On Wed, Feb 2, 2022 at 12:44 PM Cyrill Gorcunov <gorcunov@xxxxxxxxx> wrote:
>
> On Wed, Feb 02, 2022 at 10:17:34AM -0500, Jason Andryuk wrote:
> > This usage of RCU appears wrong since the pointer is passed outside the
> > RCU region. However, it is not dereferenced, so it is "okay". Leave a
> > comment for the next reader.
> >
> > Without a reference, these comparisons are racy, but even with their use
> > inside an RCU region, the result could go stale.
> >
> > Signed-off-by: Jason Andryuk <jandryuk@xxxxxxxxx>
> > ---
> > I was looking for examples of task_lookup_fd_rcu()/files_lookup_fd_rcu()
> > and found this. It differed from the example given in
> > Documentation/filesystems/files.rst, so I was initially confused. A
> > comment seemed appropriate to avoid confusion.
> >
> > kernel/kcmp.c | 3 +++
> > 1 file changed, 3 insertions(+)
> >
> > diff --git a/kernel/kcmp.c b/kernel/kcmp.c
> > index 5353edfad8e1..4fb23f242e0f 100644
> > --- a/kernel/kcmp.c
> > +++ b/kernel/kcmp.c
> > @@ -63,6 +63,9 @@ get_file_raw_ptr(struct task_struct *task, unsigned int idx)
> > {
> > struct file *file;
> >
> > + /* This RCU locking is only present to silence warnings.

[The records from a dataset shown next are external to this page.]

/-! ## Rules about every instruction -/

/-- No instruction stops the model: each ends in a next state on every state (R51: "no failure mode"; fault entry is a next
state, spec/60_exceptions.md R111), and so does a step that runs one. -/
def Obligations.EveryInstructionGoesOn : Prop :=
  (∀ (i : Instr) (s : State), ∃ t, exec i s = .next t) ∧ (∀ s : State, s.runsInstruction → ∃ t, step s = .next t)

/-- spec/60_exceptions.md R110, R111: an instruction either records no fault and leaves `run_state` alone, or it is one of
the table's with its condition met (for DRW, LD B, LD [I],Vx and LD Vx,[I] an address above 0xFFF), and the state is fault
entry from the state after the `PC` advance (the spec's decisions D5, D6, D14; log 21). -/
def Obligations.FaultsArePreciseAndListed : Prop :=
  ∀ (i : Instr) (s t : State), exec i s = .next t →
    (t.fault = s.fault ∧ t.runState = s.runState) ∨
    ((∃ nnn, i = .call nnn) ∧ 12 ≤ s.sp ∧ Faulted .stackOverflow s t) ∨
    (i = .ret ∧ s.sp = 0 ∧ Faulted .stackUnderflow s t) ∨
    (s.dataOutOfBounds i ∧ Faulted .dataBounds s t)

/-- The numeric codes of R110's table, code 0 for no fault, no code used twice (the spec's decision D15, log 21). -/
def Obligations.FaultCodesMatchTable : Prop :=
  FaultCode.none.code = 0 ∧ FaultCode.stackOverflow.code = 1 ∧ FaultCode.stackUnderflow.code = 2 ∧
  FaultCode.fetchBounds.code = 3 ∧ FaultCode.dataBounds.code = 4 ∧ ∀ f g : FaultCode, f.code = g.code → f = g

/-- spec/20_memory.md R30: only LD B,Vx and LD [I],Vx write memory. -/
def Obligations.OnlyStoresWriteMemory : Prop :=
  ∀ (i : Instr) (s t : State), exec i s = .next t → i.stores = false → t.mem = s.mem

/-- spec/10_state.md R18, R20: only CLS and DRW change the display or `redraw_pending`. -/
def Obligations.OnlyDrawingTouchesDisplay : Prop :=
  ∀ (i : Instr) (s t : State), exec i s = .next t → i.draws = false →
    t.display = s.display ∧ t.redrawPending = s.redrawPending

/-- spec/10_state.md R13 to R17, R21, R24, spec/60_exceptions.md R127: what no instruction, or only the named ones, may
write. -/
def Obligations.InstructionsLeaveTheRestAlone : Prop :=
  ∀ (i : Instr) (s t : State), exec i s = .next t →
    t.params = s.params ∧ t.keypad = s.keypad ∧ t.audioGate = s.audioGate ∧ t.image = s.image ∧
    t.inputs = s.inputs ∧ t.outputs = s.outputs ∧
    (t.dt ≠ s.dt → ∃ x, i = .ldDtVx x) ∧ (t.st ≠ s.st → ∃ x, i = .ldStVx x) ∧
    (t.stack ≠ s.stack → (∃ nnn, i = .call nnn) ∨ i = .ret) ∧ (t.draws ≠ s.draws → ∃ x nn, i = .rnd x nn) ∧
    (t.i ≠ s.i → i.writesI = true) ∧ (t.pc ≠ s.pc → i.writesPc = true)

/-! ## The frame sequencer (spec/60_exceptions.md) -/

/-- R117, R118 (a), (b), R123: what each command does at the top of a frame of a machine that is not Halted. The queue of
inputs and the phase are the model's own (log 2, log 3); the order is the spec's decision D17 (log 21). -/
def Obligations.FrameTopAppliesCommand : Prop :=
  ∀ (s : State) (keys : Keys) (rest : List Input) (cmd : Command), s.phase = .between → s.runState ≠ .halted →
    s.inputs = .frame cmd keys :: rest →
    (cmd = .quit → step s = .next { s with inputs := rest, runState := .halted }) ∧
    (cmd = .pause → step s = .next { s with inputs := rest, runState := .paused, keypad := keys }) ∧
    (cmd = .resume →
      step s = .next { s with inputs := rest, runState := .running, keypad := keys, phase := .batch stepsPerFrame }) ∧
    (cmd = .reset → step s = .next { ({ s with inputs := rest } : State).loaded s.image with
      keypad := keys, phase := .batch stepsPerFrame }) ∧
    (cmd = .none → s.runState = .paused → step s = .next { s with inputs := rest, keypad := keys }) ∧
    (cmd = .none → s.runState = .running →
      step s = .next { s with inputs := rest, keypad := keys, phase := .batch stepsPerFrame })

/-- R120, R118 (d), (e): when the batch is done the timers count down with floor 0, the gate follows the sound timer after
its decrement, and a pending redraw is presented and cleared; nothing else changes. The phase and the record of outputs are
the model's own (log 2, log 15). -/
def Obligations.FrameEndTicksAndPresents : Prop :=
  ∀ s : State, s.runState = .running → s.phase = .batch 0 → ∃ t, step s = .next t ∧
    t.dt.toNat = s.dt.toNat - 1 ∧ t.st.toNat = s.st.toNat - 1 ∧
    t.audioGate = (if t.st.toNat > 0 then .on else .off) ∧ t.redrawPending = false ∧ t.phase = .between ∧
    t.outputs = (if s.redrawPending = true then [.present s.display] else []) ++ .gate t.audioGate :: s.outputs ∧
    RegsKeep [] s t ∧ MemKeeps s t ∧
    t = { s with dt := t.dt, st := t.st, audioGate := t.audioGate, redrawPending := false, phase := .between,
                 outputs := t.outputs }

/-- R121: a sound timer of `n` keeps the gate On after each of the next `n - 1` ticks and Off after every later one. -/
def Obligations.GateIsOnForNMinusOneTicks : Prop :=
  ∀ (s : State) (k : Nat), 1 ≤ k →
    ((State.tickTimers^[k] s).audioGate = .on ↔ k < s.st.toNat) ∧
    (State.tickTimers^[k] s).st.toNat = s.st.toNat - k ∧ (State.tickTimers^[k] s).dt.toNat = s.dt.toNat - k

/-- R118: the steps of the machine, run from the top of a frame, are the frame as the spec writes it in one piece: at most
`STEPS_PER_FRAME + 2` of them, for every value of the open `IPS` (log 7). -/
def Obligations.StepsRefineFrame : Prop :=
  ∀ (s : State) (cmd : Command) (keys : Keys) (rest : List Input), s.phase = .between →
    s.inputs = .frame cmd keys :: rest →
    ∃ k, 1 ≤ k ∧ k ≤ stepsPerFrame + 2 ∧
      runSteps k s = ({ s with inputs := rest } : State).frame stepsPerFrame cmd keys

/-- R113: `Halted` is absorbing: with no input the machine is stuck, a frame (whatever its command) changes nothing, and only
a load goes on to another state (the spec's decision D16; the stop and the queue are the model's, log 3, log 12). -/
def Obligations.HaltedIsAbsorbing : Prop :=
  ∀ s : State, s.runState = .halted →
    (s.inputs = [] → step s = .fault .halted) ∧
    (∀ cmd keys rest, s.inputs = .frame cmd keys :: rest → step s = .next { s with inputs := rest }) ∧
    (∀ image rest t, s.inputs = .load image :: rest → step s = .next t → t.runState = .running ∧ t.fault = .none)

/-- Where a step of the model stops, and that it never refuses (R60's precondition, R113, R126; log 12, 13, 14). -/
def Obligations.StepStopsExactlyHere : Prop :=
  (∀ s : State, step s = .fault .halted ↔ s.runState = .halted ∧ s.inputs = []) ∧
  (∀ s : State, step s = .fault .awaitingFrame ↔ s.runState = .paused ∧ s.inputs = []) ∧
  (∀ s : State, step s = .fault .imageTooLarge ↔
    (s.runState = .running → s.phase = .between) ∧
      ∃ image rest, s.inputs = .load image :: rest ∧ s.params.capacity < image.length) ∧
  (∀ (s : State) (r : Refusal), step s ≠ .refused r)

/-! ## Load and reset (spec/70_reset_and_hazards.md) -/

/-- R130, R126, spec/10_state.md R25: a load between frames succeeds exactly up to capacity and leaves every field at its
reset value, for every `ENTRY` and every glyph table the machine was made with (log 25). The inputs left, the outputs and the
random source are the model's own (log 19). -/
def Obligations.LoadEstablishesResetState : Prop :=
  ∀ (s : State) (image : List Byte) (rest : List Input), s.phase = .between → s.inputs = .load image :: rest →
    (image.length ≤ memSize - s.params.entry.toNat → ∃ t, step s = .next t ∧ t.JustLoaded s.params image ∧
      t.outputs = .present t.display :: s.outputs ∧ t.inputs = rest ∧ t.draws = s.draws) ∧
    (memSize - s.params.entry.toNat < image.length → step s = .fault .imageTooLarge)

The pointer
> > + * value is only used for comparison and not dereferenced, so it is
> > + * acceptable. */
> > rcu_read_lock();
> > file = task_lookup_fd_rcu(task, idx);
> > rcu_read_unlock();
>
> They are not wrong, this is just such a bit weird semantics where
> we fetch the pointers and strictly speaking map them into numbers
> set to compare. But I agree that such tricks might confuse. How about
>
> /*
> * Fetching file pointers inside RCU read-lock section
> * and reuse them as plain numbers is done in a sake
> * of speed. But make sure never dereference them after.
> */

I would tweak it a little to "Fetch file pointers inside RCU read-lock
section, but skip additional locking for speed. The pointer values
will be used as integers, and must not be dereferenced."

One other idea I had was to switch the return value to "void *". That
way it isn't a struct file, and it isn't readily dereference-able.
But I wasn't sure if that would be overkill. What do you think?